◆ **MATERIAL FOR THIS EXERCISE**:
/-- LZ77.D opens a group with its control byte (42_lz77.md R219). -/
theorem lz77D_control (p : Params) {st : Storage} {n : Nat} {ctrl : Byte} {bs : List Byte}
    (hbytes : st.input.drop st.ip = ctrl :: bs) (hdec : 8 ≤ st.lz77.decision) (hn : unread st < n) :
    ∃ st' m, drain lz77DUnit p n st = drain lz77DUnit p m st' ∧ unread st' < m ∧ st'.out = st.out
      ∧ st'.input.drop st'.ip = bs ∧ st'.lz77.ctrl = ctrl ∧ st'.lz77.decision = 0 := by
  obtain ⟨m, rfl⟩ := Nat.exists_eq_add_one.mpr (Nat.zero_lt_of_lt hn)
  have hformat : lz77Format st = .lz77Ctrl := if_pos hdec
  have hturn : lz77DUnit.turn p st = .token (.lz77Ctrl ctrl) :=
    lz77DTurn_token p (more := bs) (by rw [hbytes, hformat]; rfl)
  have htoken : lz77DUnit.token p (.lz77Ctrl ctrl) st
      = .ok { st with ip := st.ip + 1, lz77 := { ctrlPos := st.ip, ctrl := ctrl, decision := 0 } } := rfl
  have hlt := lz77DUnit_usesUp.token p st _ _ hturn htoken
  refine ⟨_, m, drain_token m hturn htoken, by omega, rfl, ?_, rfl, rfl⟩
  have hdrop : st.input.drop (st.ip + 1) = bs := by rw [← List.drop_drop, hbytes, List.drop_one, List.tail_cons]
  exact hdrop

/-- LZ77.D on a group: it ends the stream, or it has eight decisions and the next group follows. -/
theorem lz77D_group {ctrl : Byte} {ds : List Instr} {rest out out1 out' : List Byte} (hfits : ControlFits ctrl 0 ds)
    (hlen : ds.length ≤ 8) (hreplay : Replays ds out out1)
    (hnext : (rest = [] ∧ out1 = out') ∨ (ds.length = 8 ∧ DecodesTo rest out1 out')) :
    DecodesTo (ctrl :: (ds.flatMap Instr.tokenBytes ++ rest)) out out' := by
  rintro p st n rfl hbytes hdec hn
  obtain ⟨st1, m, hrun1, hm, hout1, hdrop1, hctrl1, hdec1⟩ := lz77D_control p hbytes hdec hn
  obtain ⟨st2, k, hrun2, hk, hout2, hdrop2, hdec2⟩ := lz77D_decisions p (st := st1)
    (by rwa [hctrl1, hdec1]) (by omega) (by rwa [hout1]) hdrop1 hm
  rw [hrun1, hrun2]
  rcases hnext with ⟨rfl, rfl⟩ | ⟨h8, hnext⟩
  · exact ⟨st2, lz77D_end p k hdrop2, hout2⟩
  · exact hnext p st2 k hout2 hdrop2 (by omega) hk

/-! ### A group in LZ77.C -/

/-- Copying a stretch that repeats what stands `d` before it continues the input. -/
theorem copyBack_take {data : List Byte} {pos d n : Nat} (hd : 1 ≤ d) (hle : d ≤ pos) (hend : pos + n ≤ data.length)
    (hsame : ∀ k, k < n → data[pos - d + k]? = data[pos + k]?) :
    copyBack d n (data.take pos) = data.take (pos + n) := by
  induction n generalizing pos with
  | zero => rfl
  | succ n ih =>
    have hlen : (data.take pos).length = pos := List.length_take_of_le (by omega)
    have hpos : pos < data.length := by omega
    have hbyte : (data.take pos).getD ((data.take pos).length - d) 0 = data[pos] := by
      have h0 := hsame 0 (Nat.succ_pos n)
      rw [Nat.add_zero, Nat.add_zero, List.getElem?_eq_getElem hpos] at h0
      rw [hlen, List.getD_eq_getElem?_getD, List.getElem?_take_of_lt (by omega), h0]
      rfl
    rw [copyBack, hbyte, List.take_append_getElem hpos, ih (by omega) (by omega) fun k hk => ?_]
    · rw [Nat.add_assoc, Nat.add_comm 1 n]
    · have hk' := hsame (k + 1) (by omega)
      rwa [show pos + 1 - d + k = pos - d + (k + 1) by omega, Nat.add_assoc, Nat.add_comm 1 k]

/-- The pointer word of LZ77.C is the encoding of a pointer (42_lz77.md R214, 30_encoding.md R116). -/
theorem pointerBytes_eq {best dist : Nat} (hb : best ≤ 15) (hd : dist ≤ 4095) :
    pointerBytes best dist = (Instr.lz77Ptr (BitVec.ofNat 12 dist) (BitVec.ofNat 4 best)).tokenBytes := by
  have hdist : (BitVec.ofNat 12 dist).setWidth 16 = BitVec.ofNat 16 dist := by
    apply BitVec.eq_of_toNat_eq
    rw [BitVec.toNat_setWidth, BitVec.toNat_ofNat, BitVec.toNat_ofNat]
    omega
  have hbest : (BitVec.ofNat 4 best).setWidth 16 = BitVec.ofNat 16 best := by
    apply BitVec.eq_of_toNat_eq
    rw [BitVec.toNat_setWidth, BitVec.toNat_ofNat, BitVec.toNat_ofNat]
    omega
  rw [Instr.tokenBytes_eq rfl, pointerWord, hdist, hbest]
  rfl

/-- Setting bit `k` of a control byte. -/
theorem getLsbD_or_bit (ctrl : Byte) {k : Nat} (hk : k < 8) (j : Nat) :
    (ctrl ||| 1#8 <<< k).getLsbD j = (ctrl.getLsbD j || decide (j = k)) := by
  rw [BitVec.getLsbD_or, BitVec.getLsbD_shiftLeft, BitVec.getLsbD_one]
  congr 1
  rw [Bool.eq_iff_iff]
  simp only [Bool.and_eq_true, Bool.not_eq_true', decide_eq_true_eq, decide_eq_false_iff_not]
  omega

/-- What LZ77.C has made of a group `g` after some more decisions `ds`: the bytes of the tokens, the control bits,
and the input bytes that the decisions replay. -/
structure Decided (data : List Byte) (g : Group) (ds : List Instr) (g' : Group) : Prop where
  replays : Replays ds (data.take g.pos) (data.take g'.pos)
  decisions : g'.decisions = g.decisions + ds.length
  tokens : g'.tokens = g.tokens ++ ds.flatMap Instr.tokenBytes
  inside : g'.pos ≤ data.length
  taken : g.pos + ds.length ≤ g'.pos
  written : g.pos + (ds.flatMap Instr.tokenBytes).length ≤ g'.pos
  ctrl : ∀ j, g'.ctrl.getLsbD j
    = (g.ctrl.getLsbD j || (decide (g.decisions ≤ j) && ds[j - g.decisions]?.any isPointer))

theorem decided_nil {data : List Byte} {g : Group} (h : g.pos ≤ data.length) : Decided data g [] g where
  replays := rfl
  decisions := rfl
  tokens := (List.append_nil _).symm
  inside := h
  taken := Nat.le_refl _
  written := Nat.le_refl _
  ctrl j := by simp

theorem Decided.cons {data : List Byte} {g g' g'' : Group} {i : Instr} {ds : List Instr}
    (h : Decided data g [i] g') (h' : Decided data g' ds g'') : Decided data g (i :: ds) g'' where
  replays := h.replays.append h'.replays
  decisions := by
    have h1 : g'.decisions = g.decisions + 1 := h.decisions
    rw [h'.decisions, h1, List.length_cons]
    omega
  tokens := by simp [h'.tokens, h.tokens]
  inside := h'.inside
  taken := by
    have h1 := h.taken
    have h2 := h'.taken
    rw [List.length_singleton] at h1
    rw [List.length_cons]
    omega
  written := by
    have h1 := h.written
    have h2 := h'.written
    rw [List.flatMap_cons, List.flatMap_nil, List.append_nil] at h1
    rw [List.flatMap_cons, List.length_append]
    omega
  ctrl j := by
    have hdec : g'.decisions = g.decisions + 1 := h.decisions
    rw [h'.ctrl, h.ctrl, hdec, Bool.or_assoc]
    congr 1
    rcases Nat.lt_trichotomy j g.decisions with hlt | rfl | hgt
    · have h1 : ¬ g.decisions ≤ j := by omega
      have h2 : ¬ g.decisions + 1 ≤ j := by omega
      simp [h1, h2]
    · simp
    · obtain ⟨k, rfl⟩ := Nat.exists_eq_add_of_lt hgt
      have h1 : g.decisions + k + 1 - g.decisions = k + 1 := by omega
      have h2 : g.decisions + k + 1 - (g.decisions + 1) = k := by omega
      have h3 : g.decisions ≤ g.decisions + k + 1 := by omega
      simp [h1, h2, h3]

◆ **GOAL OF THE EXERCISE**:
Looking back over the data above, restate word for word the lines that begin at the line with "theorem getLsbD_or_bit (ctrl" and end at the line with "rw [List.length_singleton] at h1", inclusive.

◆ **RESULT OF THIS EXERCISE**:
theorem getLsbD_or_bit (ctrl : Byte) {k : Nat} (hk : k < 8) (j : Nat) :
    (ctrl ||| 1#8 <<< k).getLsbD j = (ctrl.getLsbD j || decide (j = k)) := by
  rw [BitVec.getLsbD_or, BitVec.getLsbD_shiftLeft, BitVec.getLsbD_one]
  congr 1
  rw [Bool.eq_iff_iff]
  simp only [Bool.and_eq_true, Bool.not_eq_true', decide_eq_true_eq, decide_eq_false_iff_not]
  omega

/-- What LZ77.C has made of a group `g` after some more decisions `ds`: the bytes of the tokens, the control bits,
and the input bytes that the decisions replay. -/
structure Decided (data : List Byte) (g : Group) (ds : List Instr) (g' : Group) : Prop where
  replays : Replays ds (data.take g.pos) (data.take g'.pos)
  decisions : g'.decisions = g.decisions + ds.length
  tokens : g'.tokens = g.tokens ++ ds.flatMap Instr.tokenBytes
  inside : g'.pos ≤ data.length
  taken : g.pos + ds.length ≤ g'.pos
  written : g.pos + (ds.flatMap Instr.tokenBytes).length ≤ g'.pos
  ctrl : ∀ j, g'.ctrl.getLsbD j
    = (g.ctrl.getLsbD j || (decide (g.decisions ≤ j) && ds[j - g.decisions]?.any isPointer))

theorem decided_nil {data : List Byte} {g : Group} (h : g.pos ≤ data.length) : Decided data g [] g where
  replays := rfl
  decisions := rfl
  tokens := (List.append_nil _).symm
  inside := h
  taken := Nat.le_refl _
  written := Nat.le_refl _
  ctrl j := by simp

theorem Decided.cons {data : List Byte} {g g' g'' : Group} {i : Instr} {ds : List Instr}
    (h : Decided data g [i] g') (h' : Decided data g' ds g'') : Decided data g (i :: ds) g'' where
  replays := h.replays.append h'.replays
  decisions := by
    have h1 : g'.decisions = g.decisions + 1 := h.decisions
    rw [h'.decisions, h1, List.length_cons]
    omega
  tokens := by simp [h'.tokens, h.tokens]
  inside := h'.inside
  taken := by
    have h1 := h.taken
    have h2 := h'.taken
    rw [List.length_singleton] at h1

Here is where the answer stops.